Accelerating Exact Similarity Search on GPUs: Strategies for Distance Calculation and K-selection

MPhil Thesis Defence


Title: "Accelerating Exact Similarity Search on GPUs: Strategies for Distance 
Calculation and K-selection"

By

Mr. Ding TANG


Abstract

Similarity search is a basic operation in database systems and widely used in 
industrial applications to handle complex data like images and user 
information, which are commonly represented by numerical feature vectors. This 
thesis aims to study how to better utilize GPUs for this task. We decompose 
similarity search into two phases, distance calculation and k-selection, and 
analyze their bottlenecks and solutions on GPUs respectively. For each phase, 
we explore several mainstream solutions and re-implement most of them with 
efficient codes. Additionally, we propose and implement several new 
optimizations, including SMML-S and SMML-L, two matrix multiplication kernel 
designs, and BucketSelect-Opt, a k-selection method to accelerate similarity 
search on GPUs. We conduct extensive experiments in different settings to 
investigate the performance of existing and our proposed methods.

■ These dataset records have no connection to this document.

theorem test_reefReduce :
    let m : List Host.Cell := [(0x200, 5), (0x204, 7), (0x208, 3)]
    reefWrites (.reduceSum 0 0) (reefDev (reefW 0x10 3) m) = [[15, 0, 0, 0]] ∧
    reefWrites (.reduceMax 0 0) (reefDev (reefW 0x11 3) m) = [[7, 0, 0, 0]] ∧
    reefWrites (.reduceMin 0 0) (reefDev (reefW 0x12 3) m) = [[3, 0, 0, 0]] := by decide +kernel

/-- CHECK of "123456789" is the CRC-32C check value E3069283 (R222). -/
theorem test_reefCheck :
    reefWrites (.reefCheck 0 0) (reefDev (reefW 0x18 9) [(0x200, 0x31), (0x201, 0x32), (0x202, 0x33), (0x203, 0x34), (0x204, 0x35),
      (0x205, 0x36), (0x206, 0x37), (0x207, 0x38), (0x208, 0x39)]) = [[0x83, 0x92, 0x06, 0xE3]] := by decide +kernel

/-- An operation code that Table 2 of spec/07 does not name is refused with 0x2201 (R209). -/
theorem test_reefRefused : codes (.reefAdd 0 0) (reefDev (reefW 0x07 2) []) = [0x2201, 0x5506] := by decide +kernel

/-- COMBINE: the first record opens its group; a second with the same CINDEX raises 0x2204 (R217). -/
theorem test_combine :
    let w := reefW 0x30 2 + 3 * 2 ^ 96 + 1 * 2 ^ 80 + 7 * 2 ^ 72
    let s := reefDev w []
    let t := out (exec (.combine 0 0) s)
    let u := t.setStack 0 { t.stack 0 with recs := [⟨0, 0, BitVec.ofNat 1024 w, 2, .execute, none, [], [], 0, none, false, []⟩] }
    (s.reefNext 0 0 (fun x => x == 0x30)).isSome = true ∧ (Sparse.get [] (t.stack 0).groups 7).length = 1 ∧ (t.stack 0).recs = [] ∧
    codes (.combine 0 0) u = [0x2204, 0x5506] := by decide +kernel

/-- A performed record completes: REEFSTAT takes its flags and it is outstanding no more (R212, R225). -/
theorem test_reefComplete :
    let s0 := devOf { coreOf [] with outst := [⟨1, .execute, 1⟩] }
    let s := s0.setStack 0 { Stack.blank with recs := [⟨0, 0, BitVec.ofNat 1024 (reefW 3 2), 1, .execute, some ⟨[], 0, 2⟩, [], [], 0, none, true, []⟩] }
    let t := out (exec (.reefOpComplete 0 ⟨0, 0⟩) s)
    (t.stack 0).recs = [] ∧ (t.stack 0).reefstat = 2 ∧ (t.core c0).outst = [] := by decide +kernel

/-! ## Deadlock -/

/-- After DLWIN ticks without progress, with an agent that waits, the run ends with 0x3105 and a snapshot (R271, R273). -/
theorem test_deadlock :
    let s00 := atCop 9 0 9
    let s0 := s00.setLagoon 0 { s00.lagoon 0 with waits := some 0 }
    let s : State := { s0 with tide := { s0.tide with count := 1000000 } }
    let t := out (exec (.deadlock 0) s)
    s.waiters 0 ≠ [] ∧ s.inFlight 0 = false ∧ (t.lagoon 0).st = .faulted ∧ ((t.lagoon 0).dead.map (fun d => (d.tide, d.dlwin, d.entries.length))) =
      some (1000000, 1000000, 1) ∧ t.log.map (·.code) = [0x5506, 0x3105] := by decide +kernel

/-! ## The pilot -/

/-- A core whose pilot stands at this 32-bit instruction with x1 = a, x2 = b. -/
def pilotDev (w : Nat) (a b : Nat) (f : Core → Core := id) : State :=
  devOf (f { coreOf [] with pilot := { Pilot.blank with
    imem := Sparse.setRun 0 [] 0 (toBytes 4 w), x := Sparse.set 0 (Sparse.set 0 [] 1 (BitVec.ofNat 32 a)) 2 (BitVec.ofNat 32 b) } })

/-- The pilot after a command. -/
def pilotAfter (i : Instr) (s : State) : Pilot := ((out (exec i s)).core c0).pilot

/-- ADDI x3, x1, −1; ADD x3, x1, x2; LUI x3, 0x12345; a write of x0 writes nothing (R160). -/
theorem test_pilotAlu :
    (pilotAfter (.pilotInstruction c0) (pilotDev 0xFFF08193 5 7)).getX 3 = 4 ∧
    (pilotAfter (.pilotInstruction c0) (pilotDev 0x002081B3 5 7)).getX 3 = 12 ∧
    (pilotAfter (.pilotInstruction c0) (pilotDev 0x123451B7 5 7)).getX 3 = 0x12345000 ∧
    (pilotAfter (.pilotInstruction c0) (pilotDev 0xFFF08013 5 7)).getX 0 = 0 := by decide +kernel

The results 
show that our proposed methods perform satisfactorily in their target domains. 
Furthermore, based on these experimental results, we provide guidelines on how 
to choose the right strategies for a given situation in each phase.


Date:  			Thursday, 16 June 2022

Time:			10:00am - 12:00noon

Zoom Meeting:
https://hkust.zoom.us/j/94911108012?pwd=YStOa3JPTDRVcC9zWGNISWtlb3RaZz09

Committee Members:	Dr. Kai Chen (Supervisor)
 			Prof. Qiong Luo (Chairperson)
 			Dr. Yangqiu Song


**** ALL are Welcome ****